C++ Logo

std-discussion

Advanced search

Re: Is forward progress guarantee still useful?

From: Yongwei Wu <wuyongwei_at_[hidden]>
Date: Thu, 18 Sep 2025 14:41:38 +0800
On Wed, 17 Sept 2025 at 16:17, David Brown via Std-Discussion
<std-discussion_at_[hidden]> wrote:
>
>
> On 17/09/2025 04:11, Yongwei Wu via Std-Discussion wrote:
> > The most surprising UB-based wrong optimization to me, ever, was that
> > the following program would crash, instead of looping infinitely, when
> > compiled by certain versions of Clang:
> >
> > int main()
> > {
> > for (;;) {
> > }
> > }
> >
> > Of course, I understand the reason now (and aware that it is now
> > "fixed"), and I am really trying hard to justify this optimization when
> > teaching people about undefined behaviour.
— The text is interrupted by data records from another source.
/-! ### wrPa -/

@[simp] theorem wrPa_tags (pa n v : Nat) (s : State) : (wrPa pa n v s).tags = s.tags := rfl
@[simp] theorem wrPa_fes (pa n v : Nat) (s : State) : (wrPa pa n v s).fes = s.fes := rfl
@[simp] theorem wrPa_ctxs (pa n v : Nat) (s : State) : (wrPa pa n v s).ctxs = s.ctxs := rfl
@[simp] theorem wrPa_launches (pa n v : Nat) (s : State) : (wrPa pa n v s).launches = s.launches := rfl
@[simp] theorem wrPa_cascades (pa n v : Nat) (s : State) : (wrPa pa n v s).cascades = s.cascades := rfl
@[simp] theorem wrPa_queues (pa n v : Nat) (s : State) : (wrPa pa n v s).queues = s.queues := rfl
@[simp] theorem wrPa_slots (pa n v : Nat) (s : State) : (wrPa pa n v s).slots = s.slots := rfl
@[simp] theorem wrPa_graph (pa n v : Nat) (s : State) : (wrPa pa n v s).graph = s.graph := rfl
@[simp] theorem wrPa_cards (pa n v : Nat) (s : State) : (wrPa pa n v s).cards = s.cards := rfl
@[simp] theorem wrPa_reqs (pa n v : Nat) (s : State) : (wrPa pa n v s).reqs = s.reqs := rfl
@[simp] theorem wrPa_replies (pa n v : Nat) (s : State) : (wrPa pa n v s).replies = s.replies := rfl
@[simp] theorem wrPa_refused (pa n v : Nat) (s : State) : (wrPa pa n v s).refused = s.refused := rfl
@[simp] theorem wrPa_melds (pa n v : Nat) (s : State) : (wrPa pa n v s).melds = s.melds := rfl
@[simp] theorem wrPa_cfgs (pa n v : Nat) (s : State) : (wrPa pa n v s).cfgs = s.cfgs := rfl
@[simp] theorem wrPa_recs (pa n v : Nat) (s : State) : (wrPa pa n v s).recs = s.recs := rfl
@[simp] theorem wrPa_links (pa n v : Nat) (s : State) : (wrPa pa n v s).links = s.links := rfl
@[simp] theorem wrPa_routes (pa n v : Nat) (s : State) : (wrPa pa n v s).routes = s.routes := rfl
@[simp] theorem wrPa_gus (pa n v : Nat) (s : State) : (wrPa pa n v s).gus = s.gus := rfl
@[simp] theorem wrPa_trains (pa n v : Nat) (s : State) : (wrPa pa n v s).trains = s.trains := rfl
@[simp] theorem wrPa_fused (pa n v : Nat) (s : State) : (wrPa pa n v s).fused = s.fused := rfl
@[simp] theorem wrPa_moduleId (pa n v : Nat) (s : State) : (wrPa pa n v s).moduleId = s.moduleId := rfl
@[simp] theorem wrPa_pwrMode (pa n v : Nat) (s : State) : (wrPa pa n v s).pwrMode = s.pwrMode := rfl
@[simp] theorem wrPa_pwrNow (pa n v : Nat) (s : State) : (wrPa pa n v s).pwrNow = s.pwrNow := rfl
@[simp] theorem wrPa_power (pa n v : Nat) (s : State) : (wrPa pa n v s).power = s.power := rfl
@[simp] theorem wrPa_temp (pa n v : Nat) (s : State) : (wrPa pa n v s).temp = s.temp := rfl
@[simp] theorem wrPa_clock (pa n v : Nat) (s : State) : (wrPa pa n v s).clock = s.clock := rfl
@[simp] theorem wrPa_boot (pa n v : Nat) (s : State) : (wrPa pa n v s).boot = s.boot := rfl
@[simp] theorem wrPa_standby (pa n v : Nat) (s : State) : (wrPa pa n v s).standby = s.standby := rfl
@[simp] theorem wrPa_hostUp (pa n v : Nat) (s : State) : (wrPa pa n v s).hostUp = s.hostUp := rfl
@[simp] theorem wrPa_hostCause (pa n v : Nat) (s : State) : (wrPa pa n v s).hostCause = s.hostCause := rfl
@[simp] theorem wrPa_hitch (pa n v : Nat) (s : State) : (wrPa pa n v s).hitch = s.hitch := rfl
@[simp] theorem wrPa_reports (pa n v : Nat) (s : State) : (wrPa pa n v s).reports = s.reports := rfl
@[simp] theorem wrPa_time (pa n v : Nat) (s : State) : (wrPa pa n v s).time = s.time := rfl
@[simp] theorem wrPa_curFe (pa n v : Nat) (s : State) : (wrPa pa n v s).curFe = s.curFe := rfl
@[simp] theorem wrPa_curSeat (pa n v : Nat) (s : State) : (wrPa pa n v s).curSeat = s.curSeat := rfl
@[simp] theorem wrPa_given (pa n v : Nat) (s : State) : (wrPa pa n v s).given = s.given := rfl
@[simp] theorem wrPa_turns (pa n v : Nat) (s : State) : (wrPa pa n v s).turns = s.turns := rfl
@[simp] theorem wrPa_agenda (pa n v : Nat) (s : State) : (wrPa pa n v s).agenda = s.agenda := rfl
@[simp] theorem wrPa_nextId (pa n v : Nat) (s : State) : (wrPa pa n v s).nextId = s.nextId := rfl
@[simp] theorem wrPa_fresh (pa n v : Nat) (s : State) : (wrPa pa n v s).fresh = s.fresh := rfl

/-! ### putTag -/

@[simp] theorem putTag_mem (pa : Nat) (full : Bool) (s : State) : (putTag pa full s).mem = s.mem := rfl
@[simp] theorem putTag_fes (pa : Nat) (full : Bool) (s : State) : (putTag pa full s).fes = s.fes := rfl
@[simp] theorem putTag_ctxs (pa : Nat) (full : Bool) (s : State) : (putTag pa full s).ctxs = s.ctxs := rfl
@[simp] theorem putTag_launches (pa : Nat) (full : Bool) (s : State) : (putTag pa full s).launches = s.launches := rfl
@[simp] theorem putTag_cascades (pa : Nat) (full : Bool) (s : State) : (putTag pa full s).cascades = s.cascades := rfl
@[simp] theorem putTag_queues (pa : Nat) (full : Bool) (s : State) : (putTag pa full s).queues = s.queues := rfl
@[simp] theorem putTag_slots (pa : Nat) (full : Bool) (s : State) : (putTag pa full s).slots = s.slots := rfl
@[simp] theorem putTag_graph (pa : Nat) (full : Bool) (s : State) : (putTag pa full s).graph = s.graph := rfl
@[simp] theorem putTag_cards (pa : Nat) (full : Bool) (s : State) : (putTag pa full s).cards = s.cards := rfl
@[simp] theorem putTag_reqs (pa : Nat) (full : Bool) (s : State) : (putTag pa full s).reqs = s.reqs := rfl
@[simp] theorem putTag_replies (pa : Nat) (full : Bool) (s : State) : (putTag pa full s).replies = s.replies := rfl
@[simp] theorem putTag_refused (pa : Nat) (full : Bool) (s : State) : (putTag pa full s).refused = s.refused := rfl
@[simp] theorem putTag_melds (pa : Nat) (full : Bool) (s : State) : (putTag pa full s).melds = s.melds := rfl
@[simp] theorem putTag_cfgs (pa : Nat) (full : Bool) (s : State) : (putTag pa full s).cfgs = s.cfgs := rfl
@[simp] theorem putTag_recs (pa : Nat) (full : Bool) (s : State) : (putTag pa full s).recs = s.recs := rfl
@[simp] theorem putTag_links (pa : Nat) (full : Bool) (s : State) : (putTag pa full s).links = s.links := rfl
@[simp] theorem putTag_routes (pa : Nat) (full : Bool) (s : State) : (putTag pa full s).routes = s.routes := rfl
@[simp] theorem putTag_gus (pa : Nat) (full : Bool) (s : State) : (putTag pa full s).gus = s.gus := rfl
@[simp] theorem putTag_trains (pa : Nat) (full : Bool) (s : State) : (putTag pa full s).trains = s.trains := rfl
@[simp] theorem putTag_fused (pa : Nat) (full : Bool) (s : State) : (putTag pa full s).fused = s.fused := rfl
@[simp] theorem putTag_moduleId (pa : Nat) (full : Bool) (s : State) : (putTag pa full s).moduleId = s.moduleId := rfl
@[simp] theorem putTag_pwrMode (pa : Nat) (full : Bool) (s : State) : (putTag pa full s).pwrMode = s.pwrMode := rfl
@[simp] theorem putTag_pwrNow (pa : Nat) (full : Bool) (s : State) : (putTag pa full s).pwrNow = s.pwrNow := rfl
@[simp] theorem putTag_power (pa : Nat) (full : Bool) (s : State) : (putTag pa full s).power = s.power := rfl
@[simp] theorem putTag_temp (pa : Nat) (full : Bool) (s : State) : (putTag pa full s).temp = s.temp := rfl
@[simp] theorem putTag_clock (pa : Nat) (full : Bool) (s : State) : (putTag pa full s).clock = s.clock := rfl
@[simp] theorem putTag_boot (pa : Nat) (full : Bool) (s : State) : (putTag pa full s).boot = s.boot := rfl
@[simp] theorem putTag_standby (pa : Nat) (full : Bool) (s : State) : (putTag pa full s).standby = s.standby := rfl
@[simp] theorem putTag_hostUp (pa : Nat) (full : Bool) (s : State) : (putTag pa full s).hostUp = s.hostUp := rfl
@[simp] theorem putTag_hostCause (pa : Nat) (full : Bool) (s : State) : (putTag pa full s).hostCause = s.hostCause := rfl
@[simp] theorem putTag_hitch (pa : Nat) (full : Bool) (s : State) : (putTag pa full s).hitch = s.hitch := rfl
@[simp] theorem putTag_reports (pa : Nat) (full : Bool) (s : State) : (putTag pa full s).reports = s.reports := rfl
@[simp] theorem putTag_time (pa : Nat) (full : Bool) (s : State) : (putTag pa full s).time = s.time := rfl
@[simp] theorem putTag_curFe (pa : Nat) (full : Bool) (s : State) : (putTag pa full s).curFe = s.curFe := rfl
@[simp] theorem putTag_curSeat (pa : Nat) (full : Bool) (s : State) : (putTag pa full s).curSeat = s.curSeat := rfl
@[simp] theorem putTag_given (pa : Nat) (full : Bool) (s : State) : (putTag pa full s).given = s.given := rfl
@[simp] theorem putTag_turns (pa : Nat) (full : Bool) (s : State) : (putTag pa full s).turns = s.turns := rfl
@[simp] theorem putTag_agenda (pa : Nat) (full : Bool) (s : State) : (putTag pa full s).agenda = s.agenda := rfl
@[simp] theorem putTag_nextId (pa : Nat) (full : Bool) (s : State) : (putTag pa full s).nextId = s.nextId := rfl
@[simp] theorem putTag_fresh (pa : Nat) (full : Bool) (s : State) : (putTag pa full s).fresh = s.fresh := rfl

/-! ### sendReq -/

@[simp] theorem sendReq_mem (r : Req) (s : State) : (sendReq r s).mem = s.mem := rfl
@[simp] theorem sendReq_tags (r : Req) (s : State) : (sendReq r s).tags = s.tags := rfl
@[simp] theorem sendReq_fes (r : Req) (s : State) : (sendReq r s).fes = s.fes := rfl
@[simp] theorem sendReq_ctxs (r : Req) (s : State) : (sendReq r s).ctxs = s.ctxs := rfl
@[simp] theorem sendReq_launches (r : Req) (s : State) : (sendReq r s).launches = s.launches := rfl
@[simp] theorem sendReq_cascades (r : Req) (s : State) : (sendReq r s).cascades = s.cascades := rfl
@[simp] theorem sendReq_queues (r : Req) (s : State) : (sendReq r s).queues = s.queues := rfl
@[simp] theorem sendReq_slots (r : Req) (s : State) : (sendReq r s).slots = s.slots := rfl
@[simp] theorem sendReq_graph (r : Req) (s : State) : (sendReq r s).graph = s.graph := rfl
@[simp] theorem sendReq_cards (r : Req) (s : State) : (sendReq r s).cards = s.cards := rfl
@[simp] theorem sendReq_replies (r : Req) (s : State) : (sendReq r s).replies = s.replies := rfl
@[simp] theorem sendReq_refused (r : Req) (s : State) : (sendReq r s).refused = s.refused := rfl
@[simp] theorem sendReq_melds (r : Req) (s : State) : (sendReq r s).melds = s.melds := rfl
@[simp] theorem sendReq_cfgs (r : Req) (s : State) : (sendReq r s).cfgs = s.cfgs := rfl
@[simp] theorem sendReq_recs (r : Req) (s : State) : (sendReq r s).recs = s.recs := rfl
@[simp] theorem sendReq_links (r : Req) (s : State) : (sendReq r s).links = s.links := rfl
@[simp] theorem sendReq_routes (r : Req) (s : State) : (sendReq r s).routes = s.routes := rfl
@[simp] theorem sendReq_gus (r : Req) (s : State) : (sendReq r s).gus = s.gus := rfl
@[simp] theorem sendReq_trains (r : Req) (s : State) : (sendReq r s).trains = s.trains := rfl
@[simp] theorem sendReq_fused (r : Req) (s : State) : (sendReq r s).fused = s.fused := rfl
@[simp] theorem sendReq_moduleId (r : Req) (s : State) : (sendReq r s).moduleId = s.moduleId := rfl
@[simp] theorem sendReq_pwrMode (r : Req) (s : State) : (sendReq r s).pwrMode = s.pwrMode := rfl
@[simp] theorem sendReq_pwrNow (r : Req) (s : State) : (sendReq r s).pwrNow = s.pwrNow := rfl
@[simp] theorem sendReq_power (r : Req) (s : State) : (sendReq r s).power = s.power := rfl
@[simp] theorem sendReq_temp (r : Req) (s : State) : (sendReq r s).temp = s.temp := rfl
@[simp] theorem sendReq_clock (r : Req) (s : State) : (sendReq r s).clock = s.clock := rfl
@[simp] theorem sendReq_boot (r : Req) (s : State) : (sendReq r s).boot = s.boot := rfl
@[simp] theorem sendReq_standby (r : Req) (s : State) : (sendReq r s).standby = s.standby := rfl
@[simp] theorem sendReq_hostUp (r : Req) (s : State) : (sendReq r s).hostUp = s.hostUp := rfl
@[simp] theorem sendReq_hostCause (r : Req) (s : State) : (sendReq r s).hostCause = s.hostCause := rfl
@[simp] theorem sendReq_hitch (r : Req) (s : State) : (sendReq r s).hitch = s.hitch := rfl
@[simp] theorem sendReq_reports (r : Req) (s : State) : (sendReq r s).reports = s.reports := rfl
@[simp] theorem sendReq_time (r : Req) (s : State) : (sendReq r s).time = s.time := rfl
@[simp] theorem sendReq_curFe (r : Req) (s : State) : (sendReq r s).curFe = s.curFe := rfl
@[simp] theorem sendReq_curSeat (r : Req) (s : State) : (sendReq r s).curSeat = s.curSeat := rfl
@[simp] theorem sendReq_given (r : Req) (s : State) : (sendReq r s).given = s.given := rfl
@[simp] theorem sendReq_turns (r : Req) (s : State) : (sendReq r s).turns = s.turns := rfl
@[simp] theorem sendReq_agenda (r : Req) (s : State) : (sendReq r s).agenda = s.agenda := rfl
@[simp] theorem sendReq_nextId (r : Req) (s : State) : (sendReq r s).nextId = s.nextId := rfl
@[simp] theorem sendReq_fresh (r : Req) (s : State) : (sendReq r s).fresh = s.fresh := rfl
Unfortunately, I have not
> > found a case where a compiler can do loop fusion, which I suppose was a
> > reason for the forward progress guarantee. (On the contrary, I have
> > found that loop fission is more common, supposedly beneficial due to
> > cache locality and vectorization.)
> >
> > I am wondering what are the real-world benefits of the forward progress
> > guarantee today.... They probably existed, but are they still there? (If
> > not, should we ...?)
> >
>
> I think this all comes down to the concept of "observable behaviour" and
> the "as-if" rule.
>
> C and C++ are defined in terms of an "abstract machine", and the actual
> visible effects produced by the program. (In the C standards, these are
> termed "observable behaviour". The C++ standard does not use the same
> term, AFAICS, but has the same concept.) If you write a program that
> uses a prime sieve to calculate the first 40 primes and print them out,
> the compiler can generate any object code it likes as long as the end
> result is the same - the same list of numbers is printed out. It can
> pre-calculate the results, or use repeated trial division, or use
> Euler's "n^2 + n + 40" generator function. All that matters for
> correctness is that the observable behaviour from the generated object
> code is consistent with what you could get "as if" the hypothetical
> abstract machine executed the source code directly.
>
> (Of course real-world compilers have other considerations as well as
> correctness, such as runtime efficiency, debugable code, compile speed,
> etc.)
>
> Observable behaviour in C and C++ includes volatile accesses, I/O
> functions, start and stop of the program, and atomic or synchronisation
> operations. Time is not observable behaviour.
>
> Thus as far as the language is concerned, for the sequence "do A, wait
> time T, do B", there is no distinction based on how long "T" is. "T"
> can be 0, an hour, or infinite time - it is all just "do A, do B" to the
> language. If the compiler can determine that part of the code is doing
> nothing useful, just wasting time (perhaps it is calculating a result
> that is never used), it can simply remove that code without bothering to
> figure out if it is an infinite loop or not. It's just normal dead-code
> elimination.
>
> So really, this is not about "why do the standards allow removal of
> infinite loops?", or "what do compilers gain by such removals?". It is
> about how the standards have had to be changed to say that such removals
> were /not/ allowed - trying to make infinite loops part of the
> observable behaviour would be very difficult because it is, in general,
> impossible for the compiler to determine if a loop is infinite. (And
> making "time" observable would be impossible without massive changes to
> the language and implementations.)
>
> It is certainly the case that infinite do-nothing loops turn up in code
> for various reasons. So the C standards have always had a specific
> clause in the description of iteration statements that excludes
> do-nothing loops from being removed if they have a constant controlling
> expression (like "while (true) { ; }"). The C++ standards introduced a
> similar idea in C++26 - though in true C++ fashion, it comes with a new
> term "trivially infinite loops" and a good deal more details than in the
> C standards.
>
> As to what benefits it gives compilers, it means they can eliminate
> loops that don't do anything useful, without having to figure out if
> they stop or not (unless they are clearly and simply infinite do-nothing
> loops in C or C++26). As Nate pointed out, not all C and C++ code is
> hand-written. A great deal of code is generated in some way - perhaps
> by external source-code generation (though this is more common for C
> than C++) from transpilers (turning another language into C to use
> existing C compilers), simulation generators, etc., or from internal
> source-code generation from macros and of course templates. It is also
> common that while the code you write does not have any obvious dead code
> (why would you write code that does nothing?), by the time the compiler
> has finished inlining, function cloning, inter-procedural optimisations,
> constant propagation, link-time optimisation, and so on, large clumps of
> code can be simplified or eliminated. There are lots of optimisations
> where it is impossible to write short, realistic hand-written code
> sequences that trigger the optimisation, yet they turn up in real programs.

I might accept the do-nothing loops can be eliminated, if we could not
find a compromise between the theoretical model and the naïve
programmers' view. However, it is still different from the pre-C++26
UB of empty loops. In that specific case, not only was the empty loop
eliminated, but the program would crash as well, because the compiler
was in the Schrödingerian state of thinking two incompatible things:
the loop would finish; the code after the loop would be unreachable.
As the code was "undefined", one could not even blame the compiler.

So, the forward progress guarantee promises more dangerous things than
what you described, as far as I understand it.

-- 
Yongwei Wu
URL: http://wyw.dcweb.cn/

Received on 2025-09-18 06:41:54